One way to overcome this negative thought pattern is to make a list of your positive qualities and remind yourself to be realistic.  Empty positivity is cheating yourself out of a learning experience.  Instead of simply saying “This is OK”, when you don’t believe it, begin to understand that you are worthy.  Forgive yourself of your past mistakes and then try and learn from them.  Remember, you are enough. 

Anxious Thoughts

To a certain extent, anxious thoughts can be rational and serve an important purpose. They keep us aware and prepared and safe. It’s when these thoughts spiral and become unrealistic that the negative thought pattern emerges. 

If you find yourself overly fearful of a situation, Psychologist Elke Overdick suggests breaking these fears down to a more realistic level.  Asking yourself (and answering) these five questions can help you regain control and defuse your anxious thoughts:

1. What's the worst that could happen?

2. What can I do to prevent "the worst that could happen"?

3. How likely is it the worst thing will happen?

4. What can I do if the worst thing does happen?

5. What will it mean for my future if the worst thing happens?

Expecting something “bad” will only increase the chance of you unconsciously creating the “bad”. Negative thoughts can increase your worry or fear but replacing these thoughts with encouraging, accurate ones, can keep anxious worries and irrational thoughts at bay.

Choose Your Thoughts

Cognitive Restructuring requires a negotiation with yourself as it means fundamentally changing the way we habitually interpret negative events in our lives.  Adopting a new way of thinking takes a lot of repetition.  Through practice and anchoring yourself in a new way of thinking, you’ll be able to cultivate an assertive and robust inner voice.

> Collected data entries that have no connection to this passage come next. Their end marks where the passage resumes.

-- ==== Sys2Proof/Tests/Slice0.lean ====
section
/-! SUPPORT. Tests of the model. Every expected value is from spec/: the encodings of spec/30_encoding.md and the vectors
T-… of spec/95_test_vectors.md. The last part has one witness theorem for each obligation with hypotheses. -/

namespace Sys2Proof.Tests

open Sys2Proof.Machine

/-! ### Words the check refuses (R76, R77), and words it accepts -/

theorem test_refuses_machine_routine : wellFormedWord 0x0123 = false := by decide
theorem test_refuses_5xy1 : wellFormedWord 0x5121 = false := by decide
theorem test_refuses_8xy8 : wellFormedWord 0x8008 = false := by decide
theorem test_refuses_8xyF : wellFormedWord 0x800F = false := by decide
theorem test_refuses_9xy1 : wellFormedWord 0x9121 = false := by decide
theorem test_refuses_ExA2 : wellFormedWord 0xE0A2 = false := by decide
theorem test_refuses_FxFF : wellFormedWord 0xF0FF = false := by decide
theorem test_accepts_every_encoding : Instr.wellFormed (.drw 0xF 0xF 0xF) = true ∧ Instr.wellFormed (.shlVx 0xA 5) = true := by
  decide

/-! ### Decoding, one word for every instruction, from R73 and R75 -/

theorem test_decode_0_to_3 :
    decode 0x00E0 = .ok .cls ∧ decode 0x00EE = .ok .ret ∧ decode 0x1ABC = .ok (.jp 0xABC) ∧
    decode 0x2210 = .ok (.call 0x210) ∧ decode 0x3305 = .ok (.seVxKk 3 0x05) := ⟨rfl, rfl, rfl, rfl, rfl⟩

theorem test_decode_4_to_7 :
    decode 0x4CA5 = .ok (.sneVxKk 0xC 0xA5) ∧ decode 0x5120 = .ok (.seVxVy 1 2) ∧
    decode 0x6AFF = .ok (.ldVxKk 0xA 0xFF) ∧ decode 0x7F01 = .ok (.addVxKk 0xF 0x01) := ⟨rfl, rfl, rfl, rfl⟩

theorem test_decode_8_logic :
    decode 0x8120 = .ok (.ldVxVy 1 2) ∧ decode 0x8341 = .ok (.orVxVy 3 4) ∧ decode 0x8562 = .ok (.andVxVy 5 6) ∧
    decode 0x8783 = .ok (.xorVxVy 7 8) := ⟨rfl, rfl, rfl, rfl⟩

theorem test_decode_8_arithmetic :
    decode 0x8F14 = .ok (.addVxVy 0xF 1) ∧ decode 0x89A5 = .ok (.subVxVy 9 0xA) ∧ decode 0x8BC6 = .ok (.shrVx 0xB 0xC) ∧
    decode 0x8DE7 = .ok (.subnVxVy 0xD 0xE) ∧ decode 0x801E = .ok (.shlVx 0 1) := ⟨rfl, rfl, rfl, rfl, rfl⟩

theorem test_decode_9_to_D :
    decode 0x9120 = .ok (.sneVxVy 1 2) ∧ decode 0xA300 = .ok (.ldINnn 0x300) ∧ decode 0xBFFF = .ok (.jpV0 0xFFF) ∧
    decode 0xC50F = .ok (.rnd 5 0x0F) ∧ decode 0xD125 = .ok (.drw 1 2 5) := ⟨rfl, rfl, rfl, rfl, rfl⟩

theorem test_decode_E_F_low :
    decode 0xE39E = .ok (.skp 3) ∧ decode 0xE4A1 = .ok (.sknp 4) ∧ decode 0xFB07 = .ok (.ldVxDt 0xB) ∧
    decode 0xF30A = .ok (.ldVxK 3) ∧ decode 0xFA15 = .ok (.ldDtVx 0xA) := ⟨rfl, rfl, rfl, rfl, rfl⟩

theorem test_decode_F_high :
    decode 0xF118 = .ok (.ldStVx 1) ∧ decode 0xF21E = .ok (.addIVx 2) ∧ decode 0xF329 = .ok (.ldFVx 3) ∧
    decode 0xF033 = .ok (.ldBVx 0) ∧ decode 0xFF55 = .ok (.ldMemVx 0xF) ∧ decode 0xF265 = .ok (.ldVxMem 2) :=
  ⟨rfl, rfl, rfl, rfl, rfl, rfl⟩

/-- A lone byte is no instruction (R70), and the rest of the bytes is given back. -/
theorem test_decode_bytes :
    decodeBytes [0x60] = .error .truncated ∧ decodeBytes [0x60, 0x05, 0xAA] = .ok (.ldVxKk 0 0x05, [0xAA]) := ⟨rfl, rfl⟩

/-- The operand bits a table word leaves out are 0 (JP's row read with the address bits of 0x1ABC). -/
theorem test_decode_table_word :
    decodeTableWord 16 0x1ABC = some (.jp 0xABC) ∧ decodeTableWord 16 0x0000 = none := ⟨rfl, rfl⟩

/-! ### One step -/

/-- The state after the word `w`, placed at PC, has run. -/
def after (w : Nat) (s : State) : Option State :=
  match step (s.withFetchWord 16 w) with
  | .next t => some t
  | _ => none

/-- The state at reset with some registers set. -/
def withRegs (l : List (Reg × Byte)) : State := l.foldl (fun s p => s.setReg p.1 p.2) State.reset

/-- V0 and V1. -/
def regs01 (a b : Byte) : State := withRegs [(0, a), (1, b)]

/-- What a word does to Vx and VF. -/
def result (w : Nat) (x : Reg) (s : State) : Option (Byte × Byte) := (after w s).map fun t => (t.reg x, t.reg 0xF)

/-- The halt record a word leaves. -/
def record (w : Nat) (s : State) : Option FaultRecord := (after w s).bind (·.halt)

/-- PC after a word. -/
def pcAfter (w : Nat) (s : State) : Option Word := (after w s).map (·.PC)
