-- ==== Sys2Proof/Config.lean ====
section
/-! DEFINITION. The sizes the hardware fixes (spec 00_scope.md R4) and the one free value the spec leaves open, the
random byte (R5, RAND). The quirk switches are state (10_state.md R10), and the glyph bytes stand in Machine/Memory.lean. -/

namespace Sys2Proof.Config

/-- MEM_SIZE: addresses 0x000 to 0xFFF (R4). -/
abbrev memSize : Nat := 4096

/-- GLYPH_BASE (R4). -/
abbrev glyphBase : Nat := 0x050

/-- GLYPH_BYTES: 16 glyphs of 5 bytes (R4). -/
abbrev glyphBytes : Nat := 80

/-- LOAD_ADDR, also the program counter after reset (R4). -/
abbrev loadAddr : Nat := 0x200

/-- MAX_PROGRAM = MEM_SIZE - LOAD_ADDR (R4). -/
abbrev maxProgram : Nat := 3584

/-- CYCLES_PER_FRAME under the nominal schedule; no instruction depends on it (R5, R242). -/
abbrev nominalCyclesPerFrame : Nat := 12

/-- RAND: the byte that the n-th executed `random` draws. The spec gives no law for it (R132, decision D16), so it has
no body and nothing can be proved of its value. DESIGN CHOICE, log 4. -/
opaque randByte : Nat → Byte

end Sys2Proof.Config
end

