theorem decodeWord_copy (h : w.op = 0x8) (hn : w.n.val = 0x0) : decodeWord w = some (.copy w.x w.y) := by
  simp only [decodeWord_alu h, decodeAlu, hn]
theorem decodeWord_orReg (h : w.op = 0x8) (hn : w.n.val = 0x1) : decodeWord w = some (.orReg w.x w.y) := by
  simp only [decodeWord_alu h, decodeAlu, hn]
theorem decodeWord_andReg (h : w.op = 0x8) (hn : w.n.val = 0x2) : decodeWord w = some (.andReg w.x w.y) := by
  simp only [decodeWord_alu h, decodeAlu, hn]
theorem decodeWord_xorReg (h : w.op = 0x8) (hn : w.n.val = 0x3) : decodeWord w = some (.xorReg w.x w.y) := by
  simp only [decodeWord_alu h, decodeAlu, hn]
theorem decodeWord_addReg (h : w.op = 0x8) (hn : w.n.val = 0x4) : decodeWord w = some (.addReg w.x w.y) := by
  simp only [decodeWord_alu h, decodeAlu, hn]
theorem decodeWord_sub (h : w.op = 0x8) (hn : w.n.val = 0x5) : decodeWord w = some (.sub w.x w.y) := by
  simp only [decodeWord_alu h, decodeAlu, hn]
theorem decodeWord_shr (h : w.op = 0x8) (hn : w.n.val = 0x6) : decodeWord w = some (.shr w.x w.y) := by
  simp only [decodeWord_alu h, decodeAlu, hn]
theorem decodeWord_subn (h : w.op = 0x8) (hn : w.n.val = 0x7) : decodeWord w = some (.subn w.x w.y) := by
  simp only [decodeWord_alu h, decodeAlu, hn]
theorem decodeWord_shl (h : w.op = 0x8) (hn : w.n.val = 0xE) : decodeWord w = some (.shl w.x w.y) := by
  simp only [decodeWord_alu h, decodeAlu, hn]

theorem decodeWord_getDelay (h : w.op = 0xF) (hn : w.nn.toNat = 0x07) : decodeWord w = some (.getDelay w.x) := by
  simp only [decodeWord_misc h, decodeMisc, hn]
theorem decodeWord_waitKey (h : w.op = 0xF) (hn : w.nn.toNat = 0x0A) : decodeWord w = some (.waitKey w.x) := by
  simp only [decodeWord_misc h, decodeMisc, hn]
theorem decodeWord_setDelay (h : w.op = 0xF) (hn : w.nn.toNat = 0x15) : decodeWord w = some (.setDelay w.x) := by
  simp only [decodeWord_misc h, decodeMisc, hn]
theorem decodeWord_setSound (h : w.op = 0xF) (hn : w.nn.toNat = 0x18) : decodeWord w = some (.setSound w.x) := by
  simp only [decodeWord_misc h, decodeMisc, hn]
theorem decodeWord_addIndex (h : w.op = 0xF) (hn : w.nn.toNat = 0x1E) : decodeWord w = some (.addIndex w.x) := by
  simp only [decodeWord_misc h, decodeMisc, hn]
theorem decodeWord_fontAddress (h : w.op = 0xF) (hn : w.nn.toNat = 0x29) : decodeWord w = some (.fontAddress w.x) := by
  simp only [decodeWord_misc h, decodeMisc, hn]
theorem decodeWord_storeBcd (h : w.op = 0xF) (hn : w.nn.toNat = 0x33) : decodeWord w = some (.storeBcd w.x) := by
  simp only [decodeWord_misc h, decodeMisc, hn]
theorem decodeWord_storeRegs (h : w.op = 0xF) (hn : w.nn.toNat = 0x55) : decodeWord w = some (.storeRegs w.x) := by
  simp only [decodeWord_misc h, decodeMisc, hn]
theorem decodeWord_loadRegs (h : w.op = 0xF) (hn : w.nn.toNat = 0x65) : decodeWord w = some (.loadRegs w.x) := by
  simp only [decodeWord_misc h, decodeMisc, hn]

end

Keep a thought record by writing down what upset you (the trigger point), your thoughts about the instance, the emotions that followed, and finally outline alternative thoughts (more realistic ways of interpreting the situation).  We cannot write as quickly as we think.  When we force our thoughts down to the speed of writing, it often lowers the overall intensity of our feelings. Don’t become over-analytical with this practice. It shouldn’t take more than 5 or 10 minutes to complete. 

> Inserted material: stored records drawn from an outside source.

-- ==== Sys2Proof/Machine/Buffers.lean ====
section
/-!
DEFINITION. The store buffer and far store queue of a core, and the order in which accesses are performed
(R208-R216, R223-R225): what an access must follow, issuing loads and stores, performing their units.
-/

namespace Sys2Proof.Machine

/-! ### Order -/

/-- Two accesses of a slot share a byte. -/
def unitsMeet (w : SlotRef) (a b : List AccUnit) : Bool :=
  a.any (fun u => b.any (fun v => overlaps (normVa w u.va, u.n) (normVa w v.va, v.n)))

/-- The identity an access was issued with (R193, R184). -/
def whoAs (s : State) (w : SlotRef) (pkey : BitVec 32) (supv : Bool) : Who :=
  { whoOf s w with pkey := some pkey, supv := supv }

/-- LDC, which follows R205 alone. -/
def isLdc (o : Out) : Bool := match o.kind with | .ldc .. => true | _ => false

/-- The scope of an atomic. -/
def atomicScope (k : OutKind) : Option Nat :=
  match k with
  | .amo _ _ _ sc | .cas _ _ _ sc | .cas2 _ _ sc => some sc
  | _ => none

/-- An acquire: LDA, or an atomic of non-core scope (R215, R216). -/
def isAcquire (k : OutKind) : Bool :=
  match k with
  | .load _ (some _) => true
  | k => (match atomicScope k with | some sc => sc != 0 | none => false)

/-- A release among the outstanding results: an atomic of non-core scope (R216). -/
def isRelOut (o : Out) : Bool := match atomicScope o.kind with | some sc => sc != 0 | none => false

/-- Units `u` and `v` share a byte. -/
def unitMeets (w : SlotRef) (u v : AccUnit) : Bool := overlaps (normVa w u.va, u.n) (normVa w v.va, v.n)

/-- Unit `u`, near or not, of a later access of the slot follows the earlier access `o`: it is an acquire, meets the same
bytes, or both are near (R209, R210, R211, R215, R216). -/
def followsOut (s : State) (w : SlotRef) (near : Bool) (u : AccUnit) (o : Out) : Bool :=
  !isLdc o && ((isAcquire o.kind && unperformed o) ||
    o.units.any (fun v => v.val.isNone && (unitMeets w u v || (near && unitNear s w v))))

/-- What unit `u` of an access with identity `id` of the context with index `k` must follow is done: its context's accesses, a RECV of
it that may dequeue a completion (R217), and the core's near atomics. -/
def accessFree (s : State) (w : SlotRef) (outs : List Out) (k id : Nat) (near : Bool) (u : AccUnit) : Bool :=
  !outs.any (fun o => decide (o.id < id) && followsOut s w near u o) && !recvHolds s w k id && !(near && atomicFirst s w id)

/-- Stores that a release of the slot makes visible: its own, and those it has observed (R215). -/
def relCovers (s : State) (w : SlotRef) : List Nat := ownStores s w ++ (slotAt s w).obs

/-- What a barrier arrival, a release at pkg scope, must follow: every earlier load of the slot, its RECVs that may dequeue a
completion, and the stores it makes visible (R168, R215, R217). -/
def releaseAfter (s : State) (w : SlotRef) (scope : Nat) : List Nat :=
  let x := slotAt s w
  let due := completionDue s w w.k
  (x.outs.filter (fun o => isAccess o || (due && openRecv o))).map (·.id) ++ (if scope = 0 then [] else relCovers s w)

/-- An id names a store still in the core's buffers. -/
def storePending (s : State) (w : SlotRef) (id : Nat) : Bool :=
  let c := coreOf s w
  (c.sbuf ++ c.fq).any (fun e => e.id = id)

/-- An id names an access of the slots of the core that is still to be performed; with `ret`, one that is still to return. -/
def outPending (s : State) (w : SlotRef) (ret : Bool) (id : Nat) : Bool :=
  (slotsOf (coreRefOf w)).any (fun v => (slotAt s v).outs.any (fun o => o.id = id && (ret || unperformed o))) ||
    (coreOf s w).swapped.any (fun c => c.slot.outs.any (fun o => o.id = id && (ret || unperformed o)))

/-- Everything an access must follow is behind it. -/
def orderMet (s : State) (w : SlotRef) (ret : Bool) (ids : List Nat) : Bool :=
  ids.all (fun i => !storePending s w i && !outPending s w ret i)

/-- An LDA outside the LOCAL window is outstanding: later accesses of the slot stall (R223). -/
def ldaOut (x : Slot) : Bool := x.outs.any (fun o => match o.kind with | .load _ (some _) => true | _ => false)

/-- The innermost open remote frame (R295). -/
def remoteUid (x : Slot) : Option Nat := (x.frames.find? (·.remote)).map (·.uid)

/-! ### Issue -/

/-- A load or atomic goes out: one outstanding result with its units (R17, R18). -/
def sendAccess (s : State) (kind : OutKind) (us : List AccUnit) (d : Dst) : State :=
  let x := curSlot s
  let i := freshId s
  let covers := match atomicScope kind with | some 0 | none => [] | _ => relCovers s s.cur
  addOut i.2 ⟨i.1, x.pc, kind, us, d, covers, remoteUid x, x.csr.pkey, x.supv⟩

/-- The aligned 8-byte words that units of a store write whole, taken together (R27, R130). -/
def wholeWords (w : SlotRef) (us : List AccUnit) : List Nat :=
  let rs := us.map (fun u => (normVa w u.va, u.n))
  ((rs.map (fun r => [r.1 / 8, (r.1 + r.2 - 1) / 8])).flatten.eraseDups).filter (fun q =>
    covered rs (8 * q) (8 * q + 8) (rs.length + 1))

/-- One entry of a store, in the store buffer if it is near and in the far store queue otherwise (R208); none when that is full. -/
def bufferStore (s : State) (near : Bool) (grp : Nat) (us : List AccUnit) (rel : Option Nat) (flush : Option Bool) : Option State :=
  let w := s.cur
  let x := curSlot s
  let c := coreOf s w
  let i := freshId s
  let e : StEnt := ⟨i.1, w.k, x.pc, us, if rel.isSome then relCovers s w else [], rel, grp, false,
    if flush.isSome then [] else wholeWords w us, flush, remoteUid x, x.csr.pkey, x.supv⟩
  if us.isEmpty then some s
  else if near then (if 16 ≤ c.sbuf.length then none else some (setCoreOf i.2 w { c with sbuf := c.sbuf ++ [e] }))
  else (if 16 ≤ c.fq.length then none else some (setCoreOf i.2 w { c with fq := c.fq ++ [e] }))

/-- A store instruction enters the buffers, its near accesses in one and its far accesses in the other. A release carries its
scope. -/
def bufferBoth (s : State) (us : List AccUnit) (rel : Option Nat) (flush : Option Bool) : Option State :=
  let w := s.cur
  let p := us.partition (unitNear s w)
  (bufferStore s true s.nextId p.1 rel flush).bind (fun s' => bufferStore s' false s.nextId p.2 rel flush)

/-- The releases of the core's slots that an acquire of these bytes synchronises with, in the buffers or performed with a veil:
the stores that they make visible (R215). -/
def acquired (s : State) (w : SlotRef) (id : Nat) (va : Word) (n : Nat) : List Nat :=
  let c := coreOf s w
  let es := c.sbuf ++ c.fq
  let u : AccUnit := ⟨va, n, 0, none⟩
  ((es.filter (fun e => e.rel.isSome && !(e.k = w.k && decide (id < e.id)) && e.units.any (unitMeets w u) &&
      (e.k = w.k || !immature s w e))).map (·.covers)).flatten ++
    ((veilsAt s (resolve s (whoOf s w) va false) va n).filter (fun v => v.c = coreRefOf w)).flatMap (·.ids)

/-- The slot has seen these stores of its core's other slots (R215). -/
def observe (s : State) (w : SlotRef) (ids : List Nat) : State :=
  if ids.isEmpty then s else setSlot s w { slotAt s w with obs := (slotAt s w).obs ++ ids }

/-- A read of the own local store with a fixed latency (R26, R105): POISON of an uncorrectable word that it needs; else the
value and the state with corrected words. `acq` marks an acquire. -/
def localRead (s : State) (w : SlotRef) (va : Word) (n : Nat) (acq : Bool) : Option (Nat × State) :=
  let f := localFlat (coreRefOf w) (normVa w va)
  if wordsBad s w s.nextId f va n then none
  else
    let r := readFlat s f n
    let v := forward s w s.nextId va n r.1
    some (v.1, observe r.2 w (v.2 ++ (if acq then acquired s w s.nextId va n else [])))

/-- A load of the own local store can be made now: it follows the slot's earlier near accesses and the core's near atomics (R209,
R211, R216). -/
def localFree (s : State) (w : SlotRef) (us : List AccUnit) : Bool :=
  us.all (accessFree s w (slotAt s w).outs w.k s.nextId true) &&
    !us.any (fun u => veiled s (whoOf s w) (resolve s (whoOf s w) u.va false) u.va u.n)

/-- The address lies in the LOCAL window. -/
def inLocal (ea : Word) : Bool := decide (ea.toNat < 2 ^ 20)

/-! ### Performing -/

/-- A page that has to be reached through the fabric (R365). -/
def isRemote (s : State) (w : Who) (va : Word) : Bool :=
  match placeOf w.asid va with
  | .page tag a =>
    (match walkPage s w.c.m tag a with
     | .leaf e _ => leafMode e = 1 || leafMode e = 2
     | _ => false)
  | _ => false

/-- A page with MODE 1: uncached at the borrower (R366). -/
def isDirect (s : State) (w : Who) (va : Word) : Bool :=
  match placeOf w.asid va with
  | .page tag a => (match walkPage s w.c.m tag a with | .leaf e _ => leafMode e = 1 | _ => false)
  | _ => false

/-- The lender performs direct accesses of one core to one line in issue order (R366). -/
def lineTurn (s : State) (w : SlotRef) (id : Nat) (va : Word) : Bool :=
  let same := fun (u : AccUnit) => u.va.toNat / 128 = va.toNat / 128
  let c := coreOf s w
  !(c.sbuf ++ c.fq).any (fun e => decide (e.id < id) && e.units.any same) &&
    !(slotsOf (coreRefOf w)).any (fun v => (slotAt s v).outs.any (fun o =>
      decide (o.id < id) && o.units.any (fun u => u.val.isNone && same u)))

/-- Old memory value, operand, new memory value of AMO (R226). -/
def amoNew (op : Nat) (t : Ty) (old v : Nat) : Nat :=
  let n := tyBits t
  match op with
  | 0 => (old + v) % 2 ^ n
  | 1 => Nat.land old v
  | 2 => Nat.lor old v
  | 3 => Nat.xor old v
  | 4 => if intOf t old ≤ intOf t v then old else v
  | 5 => if intOf t old ≤ intOf t v then v else old
  | 6 => v
  | _ => (fpAdd (fmtOf t) .rne old v).1

/-- The write an atomic makes for an old value (R226-R228), its width, and whether host memory takes it (R382). -/
def atomicOf (k : OutKind) : Option ((Nat → Option Nat) × Nat × Bool) :=
  match k with
  | .amo op t v _ =>
    some (fun old => some (amoNew op.toNat t old (v.toNat % 2 ^ tyBits t)), tyBytes t, op = 0#3 && tyBytes t = 8)
  | .cas t c n _ =>
    some (fun old => if old = c.toNat % 2 ^ tyBits t then some (n.toNat % 2 ^ tyBits t) else none, tyBytes t, tyBytes t = 8)
  | .cas2 c n _ => some (fun old => if old = c.toNat then some n.toNat else none, 16, false)
  | _ => none

/-- Before unit `u` of it is performed at `t`, an atomic waits for the core's earlier stores to its bytes to be visible, a near one for
the core's whole store buffer, and one of non-core scope, a release, for every store that it makes visible (R210, R216, R229). -/
def atomicReady (s : State) (w : SlotRef) (o : Out) (u : AccUnit) (t : Tgt) : Bool :=
  let c := coreOf s w
  !(c.sbuf ++ c.fq).any (fun e => decide (e.id < o.id) && unitsMeet w e.units o.units) &&
    (!o.units.any (unitNear s w) || !c.sbuf.any (fun e => decide (e.id < o.id))) &&
    !o.covers.any (corePending s (coreRefOf w)) && !(veilsAt s t u.va u.n).any (fun v => v.c = coreRefOf w)

/-- Stores that a release has to make visible and that are still buffered put a veil over its location (R215). -/
def putVeil (s : State) (w : SlotRef) (scope : Nat) (covers : List Nat) (t : Tgt) (va : Word) (n : Nat) : State :=
  let ids := covers.filter (corePending s (coreRefOf w))
  match locKey t va with
  | some k => if ids.isEmpty then s else { s with veils := s.veils ++ [⟨k, n, coreRefOf w, w.k, scope, ids⟩] }
  | none => s

/-- The slots of a core that wait in WAITA on bytes of its local store from flat address `f` on compare anew (R173). -/
def recheckSlots (s : State) (f n : Nat) : State :=
  let k := f / 2 ^ 20
  (slotsOf ⟨k / 512 / 16, k / 512 % 16, k % 512⟩).foldl (fun s w =>
    if waitsOn (slotAt s w) (f % 2 ^ 20) n then recheckWait s w false else s) s

/-- A veil is gone once all its stores are visible: a slot that waits on its location sees it now. -/
def liftVeils (s : State) : State :=
  if s.veils.isEmpty then s
  else
    let there := fun v : Veil => v.ids.any (corePending s v.c)
    let gone := s.veils.filter (fun v => !there v && decide (v.key < 2 ^ 60))
    gone.foldl (fun s v => recheckSlots s v.key v.n) { s with veils := s.veils.filter there }

/-- An access whose page cannot be made resident fails with RESIDENCY (R198, R199): that was found after the access went out. -/
def orNoRoom {α : Type} (s : State) (id : Nat) (r : Res α) : Res α :=
  match r with
  | .absent p =>
    (match (pageAt s p).noRoom with
     | some b => if id < b then .fail .residency else .absent p
     | none => .absent p)
  | r => r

By slowing down our thinking, we are able to be less emotional and be more aware of our thoughts and reactions.  When we are upset, it’s natural to simply react or try to distract ourselves but if we break these bad mental habits, we will not only be able to think more clearly, but also have a sense of agency and control over our default thought patterns.  

Create a circle of more supportive friends who can help you notice when you are being unkind to yourself, dealing in absolutes, engaging in self-deprecation etc. They can be a much needed mirror up to yourself that will help you gain the awareness and the tools to begin to shift your voice. 

Learning to practice identifying and restructuring these habitual ways of thinking helps us not only start to feel better in the moment but can also help us train our minds to think about the world in a more realistic and balanced way in the long run.  Remember to be kind to yourself.  You deserve it more than you know.